Generally, the N₂O emissions in this study were different from the average 1.9% of the TN load from a lab-scale nitritation system (De Graaff et al., 2010) and 1.7% of the nitrogen load from a full-scale nitritation system for reject water treatment (Kampschreur et al., 2008). The different emissions can be contributed to different experimental conditions, wastewaters, type of reactors, and measurement methods used to estimate N₂O emission. For example, the N₂O emission rate observed in both ASSBR and SBBR were much higher than that (1.5%) presented in the article by Kong et al. (2013).

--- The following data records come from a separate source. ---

/-- The P word of the slot before, where there is one (R61). -/
def Trace.prefixAt (t : Trace) (slotNo : Nat) : Option Nat :=
  if 2 ≤ slotNo && opcodeOf (t.slot (slotNo - 1)) == 0xE4 then some (t.slot (slotNo - 1)) else none

/-! Fetch (R16) -/

/-- What fetching a trace gives: a checked trace; a trap of every lane with cause, DETAIL, address and the trace tag, where H was read; or a
wait. -/
inductive Fetched where
  | ok (t : Trace)
  | trap (cause detail addr ttag : Nat)
  | wait
deriving DecidableEq, Repr, Inhabited

/-- The word at a place as a core's fetch for a run reads it, and whether its line is poisoned (R290). -/
def State.codeAt (s : State) (core run : Nat) (p0 : Place) : Nat × Bool :=
  let p := s.runView run p0
  let d := s.drained core
  (ofLe ((upFrom 0 8).map fun i => (newestByte d (p.add i)).getD (s.readByte (p.add i))), s.poisoned p)

/-- The stores that lanes of the fetching bundle have queued to a word of the trace drain before the word is read, since each lane's own stores come
before its load (R16, R163; log 92, DEDUCED). `who`: a lane of the bundle. -/
def State.codeSettle (s : State) (who : Nat) (p : Place) : State :=
  match ((s.thread? who).bind (·.port?)).bind s.bundle? with
  | none => s
  | some b => (b.lanes.filterMap fun l => s.thread? l.r).foldl (fun (s : State) t =>
      if (upFrom 0 8).any (fun i => (newestByte (s.queued t.r t.gen) (p.add i)).isSome) then s.drainThread t.r else s) s

/-- A word of code (R16): a load from the global window, never race-checked; all-ones from a poisoned line, which the CIR of the run of each lane
reports (R290). `runs`: those of the bundle, the first lane's first, whose view the fetch takes. -/
def State.codeWord (s : State) (core ctx : Nat) (runs : List Nat) (who va : Nat) : State × Except Fetched Nat :=
  let run := runs.headD 0
  if 2 ^ 56 ≤ va + 7 then (s, .error (.trap 0x08 0 va 0)) else
  match s.xlat core ctx va false who with
  | (s, .ok p _) =>
    let s := s.codeSettle who (s.runView run p)
    let (w, poisoned) := s.codeAt core run p
    (runs.foldl (fun (s : State) x => s.notePoison x poisoned) (s.askPeer [] (s.runView run p)), .ok w)
  | (s, .fault c d) => (s, .error (.trap c d va 0))
  | (s, .wait) => (s, .error .wait)

/-- Consecutive words of code. -/
def State.codeWords (s : State) (core ctx : Nat) (runs : List Nat) (who : Nat) : Nat → Nat → State × Except Fetched (List Nat)
  | _, 0 => (s, .ok [])
  | va, n + 1 =>
    match s.codeWord core ctx runs who va with
    | (s, .error e) => (s, .error e)
    | (s, .ok w) =>
      match s.codeWords core ctx runs who (va + 8) n with
      | (s, .error e) => (s, .error e)
      | (s, .ok l) => (s, .ok (w :: l))

/-- The codes that an instruction names as registers, for the temporaries-used check (R16). -/
def namedTemps (i : Instr) : List Nat :=
  ((srcsOf i).filter (!·.us)).flatMap (fun x => upFrom x.code x.words) ++
  (dstsOf i ++ namedOf i).flatMap (fun x => upFrom x.code x.words) |>.filter (1016 ≤ ·)

/-- Every register in 1 to 1015 that an instruction writes (R16, R128). -/
def writtenRegs (i : Instr) : List Nat :=
  ((dstsOf i).flatMap fun x => if x.code = 0 then [] else upFrom x.code x.words).filter (· ≤ 1015)

/-- The instructions of a trace's slots as stored; a word that raises illegal-encoding counts nothing (R64). -/
def slotInstrs (slots : List Nat) : List Instr :=
  slots.filterMap fun w => match decodeWord w with
    | .ok i => some i
    | .error _ => none

/-- Whether a P word stands where it may (R16 row 3). -/
def prefixesOk : List Nat → Bool
  | [] => true
  | [w] => opcodeOf w != 0xE4
  | w :: v :: t => (opcodeOf w != 0xE4 || isMX v) && prefixesOk (v :: t)

/-- The first row of R16's table, from row 2 on, whose condition holds at fetch. `inSet`: the bundle is a lane set. -/
def badRow (t : Trace) (n : Nat) (inSet : Bool) : Option Nat :=
  let h := t.h
  let slots := t.slots.map (·.toNat)
  let ops := slots.map opcodeOf
  let last := ops.getLastD 0
  let is := slotInstrs slots
  let fields := nFields n 6
  if ops.any (fun o => 0xE0 ≤ o && o ≤ 0xE3) || !prefixesOk slots then some 3
  else if (ops.dropLast.any opIsHinge) || hHinge h != opIsHinge last then some 4
  else if opcodeOf t.tword.toNat ≠ 0xE1 then some 5
  else if bits n 60 4 ≠ hNres h || !distinct t.results || t.results.any (1016 ≤ ·) || (fields.drop (hNres h)).any (· ≠ 0) then some 6
  else if is.any (fun i => (writtenRegs i).any fun c => !t.results.contains c) ||
      (tKind t.tword.toNat == 3 && (t.results.contains (tLink t.tword.toNat) || t.results.contains (tLink t.tword.toNat + 1))) then some 7
  else if hPond h < (is.map pondOf).sum then some 8
  else if is.any (fun i => (namedTemps i).any fun c => !bit (hMask h) (c - 1016)) then some 9
  else if (!hGather h && ops.any opIsGather) || (hGather h && !inSet) then some 10
  else none

/-- Whether a step field is one that fetch accepts (R30, R63). -/
def stepOk (t : Trace) (v : Nat) : Bool :=
  let f := stepField v
  if f.slot = 0 then v == 0
  else f.slot ≤ t.len && f.step != -16 && opcodeOf (t.slot f.slot) != 0xE4 && canStep (t.slot f.slot) f.operand

/-- The fields of a T word fit its kind (R28). -/
def tOk (w : Nat) : Bool :=
  let k := tKind w
  let link := tLink w
  let linked := link % 2 == 0 && 2 ≤ link && link ≤ 1014
  bits w 24 19 == 0 && k ≤ 5 &&
  (if k = 1 then link == 0 else if k = 2 then linked && bits w 0 24 == 0 else if k = 3 then linked
   else link == 0 && bits w 0 24 == 0)

/-- The structure words of a trace are encodings (R16, R28, R63): none of the conditions that raise illegal-encoding at fetch. -/
def structureOk (t : Trace) : Bool :=
  !bit t.h 40 && tOk t.tword.toNat &&
  (match t.lword with
   | none => true
   | some l => (lReg l.toNat != 0 || lImm l.toNat != 0) &&
      [bits l.toNat 0 12, bits l.toNat 12 12, bits l.toNat 24 12].all (stepOk t))

/-- A trap at fetch names the trace tag once H has been read (R202). -/
def Fetched.tagged (ttag : Nat) : Fetched → Fetched
  | .trap c d a _ => .trap c d a ttag
  | x => x

/-- Fetches and checks the trace at an address for an agent (R16). A fault of a word comes before every row; illegal-encoding of a structure
word comes after the rows, and an aligned address that holds no trace is row 1 (log 23, DEDUCED). The words behind an H are those that its
len tells, so an impossible len has none. -/
def State.fetchTrace (s : State) (core ctx : Nat) (runs : List Nat) (who va : Nat) (inSet : Bool) : State × Fetched :=
  if va % 8 ≠ 0 then (s, .trap 0x02 12 va 0) else
  match s.codeWord core ctx runs who va with
  | (s, .error e) => (s, e)
  | (s, .ok w0) =>
    let hasL := opcodeOf w0 == 0xE3
    let ha := if hasL then va + 8 else va
    match (if hasL then s.codeWord core ctx runs who ha else (s, .ok w0)) with
    | (s, .error e) => (s, e)
    | (s, .ok h) =>
      if opcodeOf h ≠ 0xE0 then (s, .trap 0x02 1 va 0)
      else if hLen h = 0 || 24 < hLen h then (s, .trap 0x02 (if hRepeat h != hasL then 1 else 2) va (hTag h))
      else
        match s.codeWords core ctx runs who (ha + 8) (hLen h + 2) with
        | (s, .error e) => (s, e.tagged (hTag h))
        | (s, .ok ws) =>
          let n := ws.getD (hLen h + 1) 0
          let t : Trace :=
            { addr := va, lword := if hasL then some (.ofNat 64 w0) else none, hword := .ofNat 64 h, hAddr := ha,
              slots := (ws.take (hLen h)).map (.ofNat 64 ·), tword := .ofNat 64 (ws.getD (hLen h) 0), results := nFields n (hNres h),
              after := ha + 8 * (hLen h + 3) }
          match (if hRepeat h != hasL then some 1 else if 8 < hPond h || 6 < hNres h then some 2 else badRow t n inSet) with
          | some row => (s, .trap 0x02 row va (hTag h))
          | none => if structureOk t then (s, .ok t) else (s, .trap 0x01 0 va (hTag h))

/-- A word of code that the page table alone reaches, as far as it can be read without a fault or a wait. -/
def State.peekWord (s : State) (core ctx run va : Nat) : Option Nat :=
  if 2 ^ 56 ≤ va + 7 then none else
  match s.walk ctx va with
  | some (leaf, shift) =>
    match (s.leafXlat ctx va leaf shift false).2 with
    | .ok p _ => some (s.codeAt core run p).1
    | _ => none
  | none => none

/-- Whether the trace at an address is a gather trace (R157): known without an access of the thread. -/
def State.gatherAt (s : State) (core ctx run va : Nat) : Bool :=
  match s.peekWord core ctx run va with
  | some w0 =>
    if opcodeOf w0 = 0xE0 then hGather w0
    else if opcodeOf w0 = 0xE3 then
      match s.peekWord core ctx run (va + 8) with
      | some h => opcodeOf h == 0xE0 && hGather h
      | none => false
    else false
  | none => false

end Sys2Proof.Machine
end

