/-- The value of cos x. -/
def exCos (x : Ex) : Ex := if isSmall x then nudge false ⟨false, 1, 1⟩ else exTrig true x

/-- The value of tanh x. -/
def exTanh (x : Ex) : Ex :=
  if isSmall x then nudge false x
  else if atLeast x 60 then nudge false ⟨x.neg, 1, 1⟩
  else
    let (m, k) := fxExpFull (toFx trP ⟨false, 2 * x.num, x.den⟩)
    let e := m * 2 ^ k.toNat
    ⟨x.neg, e - 2 ^ trP, e + 2 ^ trP⟩

/-- The value of 1 / (1 + e^−x). -/
def exSigm (x : Ex) : Ex :=
  if isSmall x then nudge (!x.neg) ⟨false, 1, 2⟩
  else if atLeast x 3000 then (if x.neg then ⟨false, 1, 2 ^ 4000⟩ else nudge false ⟨false, 1, 1⟩)
  else
    let (m, k) := fxExpFull (toFx trP { x with neg := false })
    let e := m * 2 ^ k.toNat
    ⟨false, if x.neg then 2 ^ trP else e, e + 2 ^ trP⟩

/-- Sum of (−1)^n x^(2n+1) / (n! (2n+1)). -/
def erfSeries (x2 : Nat) : Nat → Nat → Nat → Int → Int
  | 0, _, _, acc => acc
  | n + 1, i, t, acc =>
    let term : Int := (t / (2 * i + 1) : Nat)
    erfSeries x2 n (i + 1) (t * x2 / 2 ^ trP / (i + 1)) (if i % 2 = 1 then acc - term else acc + term)

/-- √π in fixed point. -/
def fxSqrtPi : Nat := isqrt (fxPi / 2 ^ (piP - 2 * trP))

/-- The value of erf x. -/
def exErf (x : Ex) : Ex :=
  if isSmall x then nudge false ⟨x.neg, 2 * x.num * 2 ^ trP, x.den * fxSqrtPi⟩
  else if atLeast x 7 then ⟨x.neg, 2 ^ 74 - 1, 2 ^ 74⟩
  else
    let fx := (toFx trP { x with neg := false }).toNat
    ⟨x.neg, (2 * erfSeries (fx * fx / 2 ^ trP) 420 0 fx 0).toNat, fxSqrtPi⟩

/-- The value of 1 / √(m × 2^e), not an even power of 2. -/
def exRsqrt (m : Nat) (e : Int) : Ex :=
  let s := exSqrt m e 400
  ⟨false, s.den, s.num⟩

/-- The value of an ordinal of a format's magnitudes, with the exponent range unbounded above. -/
def ordValue (t : Ty) (o : Nat) : Ex :=
  let h := 2 ^ (fprec t - 1)
  if o < h then exDyadic false o (fmin2 t) else exDyadic false (o % h + h) (fmin2 t + (o / h - 1 : Nat))

/-- The ordinal at or below a positive value. -/
def ordFloor (t : Ty) (y : Ex) : Nat :=
  let u := max (ulpExp t y) (fmin2 t)
  let (n, d) := scaleBy y.num y.den u
  (u - fmin2 t).toNat * 2 ^ (fprec t - 1) + n / d

def exLe (x y : Ex) : Bool := decide (x.num * y.den ≤ y.num * x.den)

/-- Whether a rounding mode keeps a magnitude at most, or at least, at the exact one (R55). -/
def sideAtMost (rm : Rm) (neg : Bool) : Bool :=
  match rm with
  | .rtz => true
  | .rup => neg
  | .rdn => !neg
  | _ => false
def sideAtLeast (rm : Rm) (neg : Bool) : Bool :=
  match rm with
  | .rup => !neg
  | .rdn => neg
  | _ => false

/-- Whether R55 lets magnitude ordinal `o` be delivered for the value y: within `b` ulps, on the side of the mode, no adjacent
even significand under .rod, within the range and the neighbouring exact points [lo, hi], and at or above the ordinal `cap`. -/
def ulpAllowed (t : Ty) (rm : Rm) (b cap : Nat) (lo hi : Option Ex) (y : Ex) (o : Nat) : Bool :=
  let v := ordValue t o
  let u := max (ulpExp t y) (fmin2 t)
  let ulp := exDyadic false 1 u
  -- |v - y| ≤ b × ulp
  let d := exInt (({ v with neg := false } : Ex).int * (y.den : Int) - (y.num : Int) * (v.den : Int)) (v.den * y.den)
  let near := exLe { d with neg := false } ⟨false, b * ulp.num, ulp.den⟩
  let atMost := !sideAtMost rm y.neg || exLe v y
  let atLeast := !sideAtLeast rm y.neg || exLe y v
  let fl := ordFloor t y
  let odd := !(rm == .rod && (o == fl || o == fl + 1) && o % 2 == 0)
  let inLo := match lo with
    | some l => exLe l v
    | none => true
  let inHi := match hi with
    | some h => exLe v h
    | none => true
  near && atMost && atLeast && odd && inLo && inHi && decide (cap ≤ o)

/-- The ordinals that R55 allows for y, ascending. -/
def ulpCandidates (t : Ty) (rm : Rm) (b cap : Nat) (lo hi : Option Ex) (y : Ex) : List Nat :=
  let f := ordFloor t y
  (upFrom (f - 2 * b) (min f (2 * b) + b + 2)).filter (ulpAllowed t rm b cap lo hi y)

/-- The order of a format's values as naturals: the operands by which the monotonic functions are non-decreasing. -/
def fOrdinal (t : Ty) (v : Nat) : Nat :=
  let mag := v % fsign t
  if bit v (t.width - 1) then fsign t - mag else fsign t + mag

/-- The pattern at a place of that order. -/
def fOfOrdinal (t : Ty) (k : Nat) : Nat :=
  if k < fsign t then fsign t + (fsign t - k) else k - fsign t

/-- The result that token (o, up) stands for among the allowed ordinals `cs`, `fl` the ordinal at or below the value. Under .rod an
even o is barred while the value is next to it: its down token gives o only for values above it and the ordinal below before, its up
token gives o only for values below it and the ordinal above after. So a token's result never falls as the value rises. -/
def tokenResult (rm : Rm) (fl : Nat) (cs : List Nat) (o : Nat) (up : Bool) : Nat :=
  let stays := !(rm == .rod && o % 2 == 0) || (if up then decide (fl < o) else decide (o ≤ fl))
  if up then (cs.find? fun c => decide (o < c) || (stays && c == o)).getD (cs.getLastD fl)
  else (cs.reverse.find? fun c => decide (c < o) || (stays && c == o)).getD (cs.headD fl)

/-- The place of a token in the order of values. -/
def tokenPlace (t : Ty) (neg : Bool) (o : Nat) (up : Bool) : Nat :=
  let k := 2 * o + up.toNat
  if neg then 2 * fsign t - k else 2 * fsign t + k

/-- The last token, in the order of values, whose threshold operand is not above x; else the first. -/
def pickToken (op : Nat) (t : Ty) (rm : Rm) (x : Nat) (neg : Bool) : List (Nat × Bool) → Nat × Bool → Nat × Bool
  | [], acc => acc
  | (o, up) :: l, acc =>
    pickToken op t rm x neg l (if Config.ulpPick op t rm (tokenPlace t neg o up) ≤ fOrdinal t x then (o, up) else acc)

The different method of calculation was one possible reason for that. N₂O conversion rate in Kong's article was the ratio of N₂O production and the incoming nitrogen load. Furthermore, different modes of operation of the reactor may be one of the reasons. An intermittently aerated SBBR was used in the research by Kong et al. (2013). The operational mode had a great influence on N₂O production. Cycle configurations with intermittent aeration (aerated phases up to 20–30 min followed by short anoxic phases) were proven to effectively reduce N₂O emissions (Rodriguez et al., 2015). Zhang et al. (2015) investigated the effects of operational modes (fully aerobic mode and anoxic–aerobic mode) on N₂O production in SND process and found that the amount of N₂O emitted per cycle in the fully aerobic SND was 21.9% ± 7.1% of the removed TN, which was three times higher than 7.0% ± 1.6% observed in the anoxic–aerobic SND. In this study, low DO (0.12–0.23 mg/L) and high nitrite accumulation in ASSBR stimulated high N₂O production, even up to 14.1%.